-- ==== Sys2Proof/Machine/Rrm.lean ====
section
/-! DEFINITION. Register Register Memory instructions (45_rrm.md): one meaning per row, over the shared rule
R265. -/

namespace Sys2Proof.Machine

open Host (Outcome)

/-- The address part of R265: in mode base the operation is not performed (R261), Rs2 is still checked. -/
def rrmAddress (op : AluOp) (rs1 : Reg) (m : Mode) (rs2 : Reg) (s : State) :
    Except Refusal (Word × Option (Gpr × Word)) := do
  let a ← source .rs1 rs1 s
  let b ← source .rs2 rs2 s
  let base ← baseReg m rs1
  match m with
  | .base => return addrMode m base a a
  | .post | .off | .pre => do
    let o ← compute op a b s
    return addrMode m base a o.r

/-- The register fields among Rs1, Rs2 that R265 reads: in mode base (PQ = 00) it has no `x[Rs2]`, so Rs2, which
is checked, is not accessed. That an access is what the pseudocode reads or writes is the model's choice, DESIGN
CHOICE, seen only under `SPECIAL_REGS` (log entry 10). -/
def rrmReads (rs1 : Reg) (m : Mode) (rs2 : Reg) : List Reg :=
  match m with
  | .base => [rs1]
  | .post | .off | .pre => [rs1, rs2]

/-- Rule R265 with S = 0. -/
def rrmLoadEffects (size : Size) (ext : Ext) (op : AluOp) (rd rs1 : Reg) (m : Mode) (rs2 : Reg)
    (s : State) : Except Refusal Effects := do
  let g ← plainRd .rrm rd
  let x ← rrmAddress op rs1 m rs2 s
  loadEffects g size ext x s

/-- Rule R265 with S = 1. -/
def rrmStoreEffects (size : Size) (op : AluOp) (rd rs1 : Reg) (m : Mode) (rs2 : Reg) (s : State) :
    Except Refusal Effects := do
  let g ← plainRd .rrm rd
  let x ← rrmAddress op rs1 m rs2 s
  storeEffects g size x s

def rrmLoad (size : Size) (ext : Ext) (op : AluOp) (rd rs1 : Reg) (m : Mode) (rs2 : Reg) (s : State) :
    Outcome State Fault Refusal :=
  runEffects (rrmReads rs1 m rs2) (rrmLoadEffects size ext op rd rs1 m rs2 s) s

def rrmStore (size : Size) (op : AluOp) (rd rs1 : Reg) (m : Mode) (rs2 : Reg) (s : State) :
    Outcome State Fault Refusal :=
  runEffects (rd :: rrmReads rs1 m rs2) (rrmStoreEffects size op rd rs1 m rs2 s) s

/-- `rrm.ld.add`: R266. -/
def execRrmLdAdd (rd rs1 : Reg) (m : Mode) (rs2 : Reg) (_j : BitVec 5) (_e : Bool) (s : State) : Outcome State Fault Refusal :=
  rrmLoad .full .zero .add rd rs1 m rs2 s

/-- `rrm.ldh.add`: R267. -/
def execRrmLdhAdd (rd rs1 : Reg) (m : Mode) (rs2 : Reg) (_j : BitVec 5) (s : State) : Outcome State Fault Refusal :=
  rrmLoad .half .sign .add rd rs1 m rs2 s

/-- `rrm.ldhu.add`: R268. -/
def execRrmLdhuAdd (rd rs1 : Reg) (m : Mode) (rs2 : Reg) (_j : BitVec 5) (s : State) : Outcome State Fault Refusal :=
  rrmLoad .half .zero .add rd rs1 m rs2 s

/-- `rrm.ldb.add`: R269. -/
def execRrmLdbAdd (rd rs1 : Reg) (m : Mode) (rs2 : Reg) (_j : BitVec 5) (s : State) : Outcome State Fault Refusal :=
  rrmLoad .byte .sign .add rd rs1 m rs2 s

/-- `rrm.ldbu.add`: R270. -/
def execRrmLdbuAdd (rd rs1 : Reg) (m : Mode) (rs2 : Reg) (_j : BitVec 5) (s : State) : Outcome State Fault Refusal :=
  rrmLoad .byte .zero .add rd rs1 m rs2 s

/-- `rrm.st.add`: R271. -/
def execRrmStAdd (rd rs1 : Reg) (m : Mode) (rs2 : Reg) (_j : BitVec 5) (_e : Bool) (s : State) : Outcome State Fault Refusal :=
  rrmStore .full .add rd rs1 m rs2 s

/-- `rrm.sth.add`: R272. -/
def execRrmSthAdd (rd rs1 : Reg) (m : Mode) (rs2 : Reg) (_j : BitVec 5) (_e : Bool) (s : State) : Outcome State Fault Refusal :=
  rrmStore .half .add rd rs1 m rs2 s

/-- `rrm.stb.add`: R273. -/
def execRrmStbAdd (rd rs1 : Reg) (m : Mode) (rs2 : Reg) (_j : BitVec 5) (_e : Bool) (s : State) : Outcome State Fault Refusal :=
  rrmStore .byte .add rd rs1 m rs2 s

/-- `rrm.ld.addc`: R266. -/
def execRrmLdAddc (rd rs1 : Reg) (m : Mode) (rs2 : Reg) (_j : BitVec 5) (_e : Bool) (s : State) : Outcome State Fault Refusal :=
  rrmLoad .full .zero .addc rd rs1 m rs2 s

/-- `rrm.ldh.addc`: R267. -/
def execRrmLdhAddc (rd rs1 : Reg) (m : Mode) (rs2 : Reg) (_j : BitVec 5) (s : State) : Outcome State Fault Refusal :=
  rrmLoad .half .sign .addc rd rs1 m rs2 s

/-- `rrm.ldhu.addc`: R268. -/
def execRrmLdhuAddc (rd rs1 : Reg) (m : Mode) (rs2 : Reg) (_j : BitVec 5) (s : State) : Outcome State Fault Refusal :=
  rrmLoad .half .zero .addc rd rs1 m rs2 s

/-- `rrm.ldb.addc`: R269. -/
def execRrmLdbAddc (rd rs1 : Reg) (m : Mode) (rs2 : Reg) (_j : BitVec 5) (s : State) : Outcome State Fault Refusal :=
  rrmLoad .byte .sign .addc rd rs1 m rs2 s

/-- `rrm.ldbu.addc`: R270. -/
def execRrmLdbuAddc (rd rs1 : Reg) (m : Mode) (rs2 : Reg) (_j : BitVec 5) (s : State) : Outcome State Fault Refusal :=
  rrmLoad .byte .zero .addc rd rs1 m rs2 s

/-- `rrm.st.addc`: R271. -/
def execRrmStAddc (rd rs1 : Reg) (m : Mode) (rs2 : Reg) (_j : BitVec 5) (_e : Bool) (s : State) : Outcome State Fault Refusal :=
  rrmStore .full .addc rd rs1 m rs2 s

/-- `rrm.sth.addc`: R272. -/
def execRrmSthAddc (rd rs1 : Reg) (m : Mode) (rs2 : Reg) (_j : BitVec 5) (_e : Bool) (s : State) : Outcome State Fault Refusal :=
  rrmStore .half .addc rd rs1 m rs2 s

/-- `rrm.stb.addc`: R273. -/
def execRrmStbAddc (rd rs1 : Reg) (m : Mode) (rs2 : Reg) (_j : BitVec 5) (_e : Bool) (s : State) : Outcome State Fault Refusal :=
  rrmStore .byte .addc rd rs1 m rs2 s

/-- `rrm.ld.sub`: R266. -/
def execRrmLdSub (rd rs1 : Reg) (m : Mode) (rs2 : Reg) (_j : BitVec 5) (_e : Bool) (s : State) : Outcome State Fault Refusal :=
  rrmLoad .full .zero .sub rd rs1 m rs2 s

/-- `rrm.ldh.sub`: R267. -/
def execRrmLdhSub (rd rs1 : Reg) (m : Mode) (rs2 : Reg) (_j : BitVec 5) (s : State) : Outcome State Fault Refusal :=
  rrmLoad .half .sign .sub rd rs1 m rs2 s

/-- `rrm.ldhu.sub`: R268. -/
def execRrmLdhuSub (rd rs1 : Reg) (m : Mode) (rs2 : Reg) (_j : BitVec 5) (s : State) : Outcome State Fault Refusal :=
  rrmLoad .half .zero .sub rd rs1 m rs2 s

/-- `rrm.ldb.sub`: R269. -/
def execRrmLdbSub (rd rs1 : Reg) (m : Mode) (rs2 : Reg) (_j : BitVec 5) (s : State) : Outcome State Fault Refusal :=
  rrmLoad .byte .sign .sub rd rs1 m rs2 s

/-- `rrm.ldbu.sub`: R270. -/
def execRrmLdbuSub (rd rs1 : Reg) (m : Mode) (rs2 : Reg) (_j : BitVec 5) (s : State) : Outcome State Fault Refusal :=
  rrmLoad .byte .zero .sub rd rs1 m rs2 s

/-- `rrm.st.sub`: R271. -/
def execRrmStSub (rd rs1 : Reg) (m : Mode) (rs2 : Reg) (_j : BitVec 5) (_e : Bool) (s : State) : Outcome State Fault Refusal :=
  rrmStore .full .sub rd rs1 m rs2 s

/-- `rrm.sth.sub`: R272. -/
def execRrmSthSub (rd rs1 : Reg) (m : Mode) (rs2 : Reg) (_j : BitVec 5) (_e : Bool) (s : State) : Outcome State Fault Refusal :=
  rrmStore .half .sub rd rs1 m rs2 s

/-- `rrm.stb.sub`: R273. -/
def execRrmStbSub (rd rs1 : Reg) (m : Mode) (rs2 : Reg) (_j : BitVec 5) (_e : Bool) (s : State) : Outcome State Fault Refusal :=
  rrmStore .byte .sub rd rs1 m rs2 s

/-- `rrm.ld.subb`: R266. -/
def execRrmLdSubb (rd rs1 : Reg) (m : Mode) (rs2 : Reg) (_j : BitVec 5) (_e : Bool) (s : State) : Outcome State Fault Refusal :=
  rrmLoad .full .zero .subb rd rs1 m rs2 s

/-- `rrm.ldh.subb`: R267. -/
def execRrmLdhSubb (rd rs1 : Reg) (m : Mode) (rs2 : Reg) (_j : BitVec 5) (s : State) : Outcome State Fault Refusal :=
  rrmLoad .half .sign .subb rd rs1 m rs2 s

/-- `rrm.ldhu.subb`: R268. -/
def execRrmLdhuSubb (rd rs1 : Reg) (m : Mode) (rs2 : Reg) (_j : BitVec 5) (s : State) : Outcome State Fault Refusal :=
  rrmLoad .half .zero .subb rd rs1 m rs2 s

/-- `rrm.ldb.subb`: R269. -/
def execRrmLdbSubb (rd rs1 : Reg) (m : Mode) (rs2 : Reg) (_j : BitVec 5) (s : State) : Outcome State Fault Refusal :=
  rrmLoad .byte .sign .subb rd rs1 m rs2 s

/-- `rrm.ldbu.subb`: R270. -/
def execRrmLdbuSubb (rd rs1 : Reg) (m : Mode) (rs2 : Reg) (_j : BitVec 5) (s : State) : Outcome State Fault Refusal :=
  rrmLoad .byte .zero .subb rd rs1 m rs2 s

/-- `rrm.st.subb`: R271. -/
def execRrmStSubb (rd rs1 : Reg) (m : Mode) (rs2 : Reg) (_j : BitVec 5) (_e : Bool) (s : State) : Outcome State Fault Refusal :=
  rrmStore .full .subb rd rs1 m rs2 s

/-- `rrm.sth.subb`: R272. -/
def execRrmSthSubb (rd rs1 : Reg) (m : Mode) (rs2 : Reg) (_j : BitVec 5) (_e : Bool) (s : State) : Outcome State Fault Refusal :=
  rrmStore .half .subb rd rs1 m rs2 s

/-- `rrm.stb.subb`: R273. -/
def execRrmStbSubb (rd rs1 : Reg) (m : Mode) (rs2 : Reg) (_j : BitVec 5) (_e : Bool) (s : State) : Outcome State Fault Refusal :=
  rrmStore .byte .subb rd rs1 m rs2 s

/-- `rrm.ld.and`: R266. -/
def execRrmLdAnd (rd rs1 : Reg) (m : Mode) (rs2 : Reg) (_j : BitVec 5) (_e : Bool) (s : State) : Outcome State Fault Refusal :=
  rrmLoad .full .zero .and rd rs1 m rs2 s

/-- `rrm.ldh.and`: R267. -/
def execRrmLdhAnd (rd rs1 : Reg) (m : Mode) (rs2 : Reg) (_j : BitVec 5) (s : State) : Outcome State Fault Refusal :=
  rrmLoad .half .sign .and rd rs1 m rs2 s

/-- `rrm.ldhu.and`: R268. -/
def execRrmLdhuAnd (rd rs1 : Reg) (m : Mode) (rs2 : Reg) (_j : BitVec 5) (s : State) : Outcome State Fault Refusal :=
  rrmLoad .half .zero .and rd rs1 m rs2 s

/-- `rrm.ldb.and`: R269. -/
def execRrmLdbAnd (rd rs1 : Reg) (m : Mode) (rs2 : Reg) (_j : BitVec 5) (s : State) : Outcome State Fault Refusal :=
  rrmLoad .byte .sign .and rd rs1 m rs2 s

/-- `rrm.ldbu.and`: R270. -/
def execRrmLdbuAnd (rd rs1 : Reg) (m : Mode) (rs2 : Reg) (_j : BitVec 5) (s : State) : Outcome State Fault Refusal :=
  rrmLoad .byte .zero .and rd rs1 m rs2 s

/-- `rrm.st.and`: R271. -/
def execRrmStAnd (rd rs1 : Reg) (m : Mode) (rs2 : Reg) (_j : BitVec 5) (_e : Bool) (s : State) : Outcome State Fault Refusal :=
  rrmStore .full .and rd rs1 m rs2 s

/-- `rrm.sth.and`: R272. -/
def execRrmSthAnd (rd rs1 : Reg) (m : Mode) (rs2 : Reg) (_j : BitVec 5) (_e : Bool) (s : State) : Outcome State Fault Refusal :=
  rrmStore .half .and rd rs1 m rs2 s

/-- `rrm.stb.and`: R273. -/
def execRrmStbAnd (rd rs1 : Reg) (m : Mode) (rs2 : Reg) (_j : BitVec 5) (_e : Bool) (s : State) : Outcome State Fault Refusal :=
  rrmStore .byte .and rd rs1 m rs2 s

/-- `rrm.ld.or`: R266. -/
def execRrmLdOr (rd rs1 : Reg) (m : Mode) (rs2 : Reg) (_j : BitVec 5) (_e : Bool) (s : State) : Outcome State Fault Refusal :=
  rrmLoad .full .zero .or rd rs1 m rs2 s

/-- `rrm.ldh.or`: R267. -/
def execRrmLdhOr (rd rs1 : Reg) (m : Mode) (rs2 : Reg) (_j : BitVec 5) (s : State) : Outcome State Fault Refusal :=
  rrmLoad .half .sign .or rd rs1 m rs2 s

/-- `rrm.ldhu.or`: R268. -/
def execRrmLdhuOr (rd rs1 : Reg) (m : Mode) (rs2 : Reg) (_j : BitVec 5) (s : State) : Outcome State Fault Refusal :=
  rrmLoad .half .zero .or rd rs1 m rs2 s

/-- `rrm.ldb.or`: R269. -/
def execRrmLdbOr (rd rs1 : Reg) (m : Mode) (rs2 : Reg) (_j : BitVec 5) (s : State) : Outcome State Fault Refusal :=
  rrmLoad .byte .sign .or rd rs1 m rs2 s

/-- `rrm.ldbu.or`: R270. -/
def execRrmLdbuOr (rd rs1 : Reg) (m : Mode) (rs2 : Reg) (_j : BitVec 5) (s : State) : Outcome State Fault Refusal :=
  rrmLoad .byte .zero .or rd rs1 m rs2 s

/-- `rrm.st.or`: R271. -/
def execRrmStOr (rd rs1 : Reg) (m : Mode) (rs2 : Reg) (_j : BitVec 5) (_e : Bool) (s : State) : Outcome State Fault Refusal :=
  rrmStore .full .or rd rs1 m rs2 s

/-- `rrm.sth.or`: R272. -/
def execRrmSthOr (rd rs1 : Reg) (m : Mode) (rs2 : Reg) (_j : BitVec 5) (_e : Bool) (s : State) : Outcome State Fault Refusal :=
  rrmStore .half .or rd rs1 m rs2 s

/-- `rrm.stb.or`: R273. -/
def execRrmStbOr (rd rs1 : Reg) (m : Mode) (rs2 : Reg) (_j : BitVec 5) (_e : Bool) (s : State) : Outcome State Fault Refusal :=
  rrmStore .byte .or rd rs1 m rs2 s

/-- `rrm.ld.xor`: R266. -/
def execRrmLdXor (rd rs1 : Reg) (m : Mode) (rs2 : Reg) (_j : BitVec 5) (_e : Bool) (s : State) : Outcome State Fault Refusal :=
  rrmLoad .full .zero .xor rd rs1 m rs2 s

/-- `rrm.ldh.xor`: R267. -/
def execRrmLdhXor (rd rs1 : Reg) (m : Mode) (rs2 : Reg) (_j : BitVec 5) (s : State) : Outcome State Fault Refusal :=
  rrmLoad .half .sign .xor rd rs1 m rs2 s

/-- `rrm.ldhu.xor`: R268. -/
def execRrmLdhuXor (rd rs1 : Reg) (m : Mode) (rs2 : Reg) (_j : BitVec 5) (s : State) : Outcome State Fault Refusal :=
  rrmLoad .half .zero .xor rd rs1 m rs2 s

/-- `rrm.ldb.xor`: R269. -/
def execRrmLdbXor (rd rs1 : Reg) (m : Mode) (rs2 : Reg) (_j : BitVec 5) (s : State) : Outcome State Fault Refusal :=
  rrmLoad .byte .sign .xor rd rs1 m rs2 s

/-- `rrm.ldbu.xor`: R270. -/
def execRrmLdbuXor (rd rs1 : Reg) (m : Mode) (rs2 : Reg) (_j : BitVec 5) (s : State) : Outcome State Fault Refusal :=
  rrmLoad .byte .zero .xor rd rs1 m rs2 s

/-- `rrm.st.xor`: R271. -/
def execRrmStXor (rd rs1 : Reg) (m : Mode) (rs2 : Reg) (_j : BitVec 5) (_e : Bool) (s : State) : Outcome State Fault Refusal :=
  rrmStore .full .xor rd rs1 m rs2 s

/-- `rrm.sth.xor`: R272. -/
def execRrmSthXor (rd rs1 : Reg) (m : Mode) (rs2 : Reg) (_j : BitVec 5) (_e : Bool) (s : State) : Outcome State Fault Refusal :=
  rrmStore .half .xor rd rs1 m rs2 s

/-- `rrm.stb.xor`: R273. -/
def execRrmStbXor (rd rs1 : Reg) (m : Mode) (rs2 : Reg) (_j : BitVec 5) (_e : Bool) (s : State) : Outcome State Fault Refusal :=
  rrmStore .byte .xor rd rs1 m rs2 s

/-- `rrm.ld.sh`: R274. -/
def execRrmLdSh (rd rs1 : Reg) (m : Mode) (rs2 : Reg) (_yle : BitVec 3) (s : State) : Outcome State Fault Refusal :=
  rrmLoad .full .zero .sh rd rs1 m rs2 s

/-- `rrm.ld.sha`: R275. -/
def execRrmLdSha (rd rs1 : Reg) (m : Mode) (rs2 : Reg) (_yle : BitVec 3) (s : State) : Outcome State Fault Refusal :=
  rrmLoad .full .zero .sha rd rs1 m rs2 s

/-- `rrm.st.sh`: R276. -/
def execRrmStSh (rd rs1 : Reg) (m : Mode) (rs2 : Reg) (_yle : BitVec 3) (s : State) : Outcome State Fault Refusal :=
  rrmStore .full .sh rd rs1 m rs2 s

/-- `rrm.st.sha`: R277. -/
def execRrmStSha (rd rs1 : Reg) (m : Mode) (rs2 : Reg) (_yle : BitVec 3) (s : State) : Outcome State Fault Refusal :=
  rrmStore .full .sha rd rs1 m rs2 s

end Sys2Proof.Machine
end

* * * * * * * * *

Return every line of the data above in which "Except" appears.

Exercise solution:
    Except Refusal (Word × Option (Gpr × Word)) := do
    (s : State) : Except Refusal Effects := do
    Except Refusal Effects := do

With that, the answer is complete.